=== Task prompt ===
Here the answer must be the exact run of lines from the line holding "times 65,536. -/" to the end of the material below, and nothing else.
*** Opening Data to examine ***
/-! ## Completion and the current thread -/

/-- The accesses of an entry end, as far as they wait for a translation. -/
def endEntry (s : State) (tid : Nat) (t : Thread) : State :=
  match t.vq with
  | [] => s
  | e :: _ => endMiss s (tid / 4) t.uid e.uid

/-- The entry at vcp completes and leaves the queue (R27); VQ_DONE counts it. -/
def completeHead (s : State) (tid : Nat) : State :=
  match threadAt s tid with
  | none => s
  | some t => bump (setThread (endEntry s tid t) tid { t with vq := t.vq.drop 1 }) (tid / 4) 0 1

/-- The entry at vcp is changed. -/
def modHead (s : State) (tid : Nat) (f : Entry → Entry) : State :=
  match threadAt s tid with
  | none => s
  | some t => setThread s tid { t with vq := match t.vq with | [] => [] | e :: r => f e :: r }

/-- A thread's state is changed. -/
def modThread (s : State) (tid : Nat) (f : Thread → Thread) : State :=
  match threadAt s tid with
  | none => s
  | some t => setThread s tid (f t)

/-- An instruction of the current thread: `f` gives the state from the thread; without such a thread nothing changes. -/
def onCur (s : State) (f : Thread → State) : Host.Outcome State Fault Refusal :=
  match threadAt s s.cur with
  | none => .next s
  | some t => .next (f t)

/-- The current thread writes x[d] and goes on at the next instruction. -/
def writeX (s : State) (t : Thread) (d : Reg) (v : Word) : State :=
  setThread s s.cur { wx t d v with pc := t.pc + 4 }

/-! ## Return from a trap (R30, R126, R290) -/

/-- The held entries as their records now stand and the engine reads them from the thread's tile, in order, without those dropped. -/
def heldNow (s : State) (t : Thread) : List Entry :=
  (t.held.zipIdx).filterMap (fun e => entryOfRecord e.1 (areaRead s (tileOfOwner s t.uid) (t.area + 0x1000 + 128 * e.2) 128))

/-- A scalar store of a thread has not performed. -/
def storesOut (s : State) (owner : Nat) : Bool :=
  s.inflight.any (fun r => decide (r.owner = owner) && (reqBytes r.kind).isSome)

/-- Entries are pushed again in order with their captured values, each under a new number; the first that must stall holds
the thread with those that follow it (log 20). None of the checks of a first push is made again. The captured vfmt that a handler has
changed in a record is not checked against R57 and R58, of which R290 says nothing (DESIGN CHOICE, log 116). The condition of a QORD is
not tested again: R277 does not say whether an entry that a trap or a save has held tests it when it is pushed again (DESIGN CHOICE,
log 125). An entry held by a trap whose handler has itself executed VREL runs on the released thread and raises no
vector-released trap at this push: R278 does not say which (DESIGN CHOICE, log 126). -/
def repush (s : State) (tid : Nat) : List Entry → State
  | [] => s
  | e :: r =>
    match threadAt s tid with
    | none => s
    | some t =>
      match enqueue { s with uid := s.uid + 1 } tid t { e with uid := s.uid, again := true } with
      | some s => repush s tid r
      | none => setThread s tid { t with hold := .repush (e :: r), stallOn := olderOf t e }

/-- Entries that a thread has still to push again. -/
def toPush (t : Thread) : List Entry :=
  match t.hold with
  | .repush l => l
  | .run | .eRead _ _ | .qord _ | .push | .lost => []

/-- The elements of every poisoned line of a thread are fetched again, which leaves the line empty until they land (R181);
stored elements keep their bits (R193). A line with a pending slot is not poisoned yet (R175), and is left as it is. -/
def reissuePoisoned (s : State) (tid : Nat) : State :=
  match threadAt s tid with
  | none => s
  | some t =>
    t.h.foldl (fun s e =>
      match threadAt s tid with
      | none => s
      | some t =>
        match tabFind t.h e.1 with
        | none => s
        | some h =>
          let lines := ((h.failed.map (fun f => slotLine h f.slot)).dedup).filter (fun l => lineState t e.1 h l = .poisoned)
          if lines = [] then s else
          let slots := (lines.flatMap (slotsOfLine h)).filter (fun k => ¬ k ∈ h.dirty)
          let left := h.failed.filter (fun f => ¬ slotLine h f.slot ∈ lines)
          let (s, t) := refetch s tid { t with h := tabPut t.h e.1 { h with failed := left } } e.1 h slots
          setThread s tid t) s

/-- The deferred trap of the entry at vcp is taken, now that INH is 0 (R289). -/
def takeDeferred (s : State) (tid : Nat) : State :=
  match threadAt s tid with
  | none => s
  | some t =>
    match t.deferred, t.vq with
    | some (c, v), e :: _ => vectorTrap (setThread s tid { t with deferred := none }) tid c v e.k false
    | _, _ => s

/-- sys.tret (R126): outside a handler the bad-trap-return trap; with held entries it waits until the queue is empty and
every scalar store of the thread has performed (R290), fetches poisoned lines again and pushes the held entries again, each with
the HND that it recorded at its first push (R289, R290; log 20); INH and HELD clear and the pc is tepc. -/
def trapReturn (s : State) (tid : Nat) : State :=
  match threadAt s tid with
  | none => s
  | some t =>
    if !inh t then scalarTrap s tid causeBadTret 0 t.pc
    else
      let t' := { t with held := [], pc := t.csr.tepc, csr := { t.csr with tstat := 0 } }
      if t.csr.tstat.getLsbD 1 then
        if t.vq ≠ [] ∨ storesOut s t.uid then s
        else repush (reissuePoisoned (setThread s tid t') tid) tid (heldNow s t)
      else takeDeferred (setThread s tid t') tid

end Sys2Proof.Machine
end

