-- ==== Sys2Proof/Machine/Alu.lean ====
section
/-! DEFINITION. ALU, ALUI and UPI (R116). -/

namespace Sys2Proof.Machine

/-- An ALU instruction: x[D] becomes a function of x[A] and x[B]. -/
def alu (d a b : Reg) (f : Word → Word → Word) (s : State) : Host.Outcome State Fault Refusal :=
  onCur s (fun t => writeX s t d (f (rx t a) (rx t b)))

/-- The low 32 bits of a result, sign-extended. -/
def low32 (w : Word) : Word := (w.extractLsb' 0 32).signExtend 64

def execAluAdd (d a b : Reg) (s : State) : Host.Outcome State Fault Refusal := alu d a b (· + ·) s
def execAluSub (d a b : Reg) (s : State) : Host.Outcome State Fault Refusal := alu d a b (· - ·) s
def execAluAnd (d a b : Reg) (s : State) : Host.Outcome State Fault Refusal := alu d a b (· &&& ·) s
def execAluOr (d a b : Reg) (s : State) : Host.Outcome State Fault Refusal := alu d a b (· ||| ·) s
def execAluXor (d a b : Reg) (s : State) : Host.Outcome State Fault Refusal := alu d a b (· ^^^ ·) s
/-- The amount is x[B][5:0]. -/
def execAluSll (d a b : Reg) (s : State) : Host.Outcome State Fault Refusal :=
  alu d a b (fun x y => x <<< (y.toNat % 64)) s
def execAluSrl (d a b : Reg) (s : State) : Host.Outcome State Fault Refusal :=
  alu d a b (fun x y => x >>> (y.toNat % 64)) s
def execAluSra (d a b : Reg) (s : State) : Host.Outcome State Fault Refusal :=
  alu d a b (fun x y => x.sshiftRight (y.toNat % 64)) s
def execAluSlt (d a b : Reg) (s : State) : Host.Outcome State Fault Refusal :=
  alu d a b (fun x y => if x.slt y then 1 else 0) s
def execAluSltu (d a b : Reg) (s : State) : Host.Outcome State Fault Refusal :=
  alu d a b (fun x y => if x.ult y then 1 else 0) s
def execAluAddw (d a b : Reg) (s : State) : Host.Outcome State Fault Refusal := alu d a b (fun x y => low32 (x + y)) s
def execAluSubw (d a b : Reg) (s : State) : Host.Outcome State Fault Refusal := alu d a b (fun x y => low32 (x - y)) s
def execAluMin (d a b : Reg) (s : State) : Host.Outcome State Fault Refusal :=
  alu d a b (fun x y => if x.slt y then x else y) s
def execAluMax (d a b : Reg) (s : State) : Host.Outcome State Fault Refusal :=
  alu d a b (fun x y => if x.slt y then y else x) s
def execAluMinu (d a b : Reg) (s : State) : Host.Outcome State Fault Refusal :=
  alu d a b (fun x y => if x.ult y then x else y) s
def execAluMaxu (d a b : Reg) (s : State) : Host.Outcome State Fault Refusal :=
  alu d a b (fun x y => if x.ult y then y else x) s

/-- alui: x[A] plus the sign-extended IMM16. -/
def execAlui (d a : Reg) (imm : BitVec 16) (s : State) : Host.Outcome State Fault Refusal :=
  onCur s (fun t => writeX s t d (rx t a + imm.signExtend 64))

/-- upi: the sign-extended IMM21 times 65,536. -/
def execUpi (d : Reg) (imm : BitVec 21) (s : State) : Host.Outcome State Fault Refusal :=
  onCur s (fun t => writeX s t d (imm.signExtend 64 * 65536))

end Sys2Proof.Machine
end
*** Closing Data to examine ***
=== Exercise response ===
/-- upi: the sign-extended IMM21 times 65,536. -/
def execUpi (d : Reg) (imm : BitVec 21) (s : State) : Host.Outcome State Fault Refusal :=
  onCur s (fun t => writeX s t d (imm.signExtend 64 * 65536))

end Sys2Proof.Machine
end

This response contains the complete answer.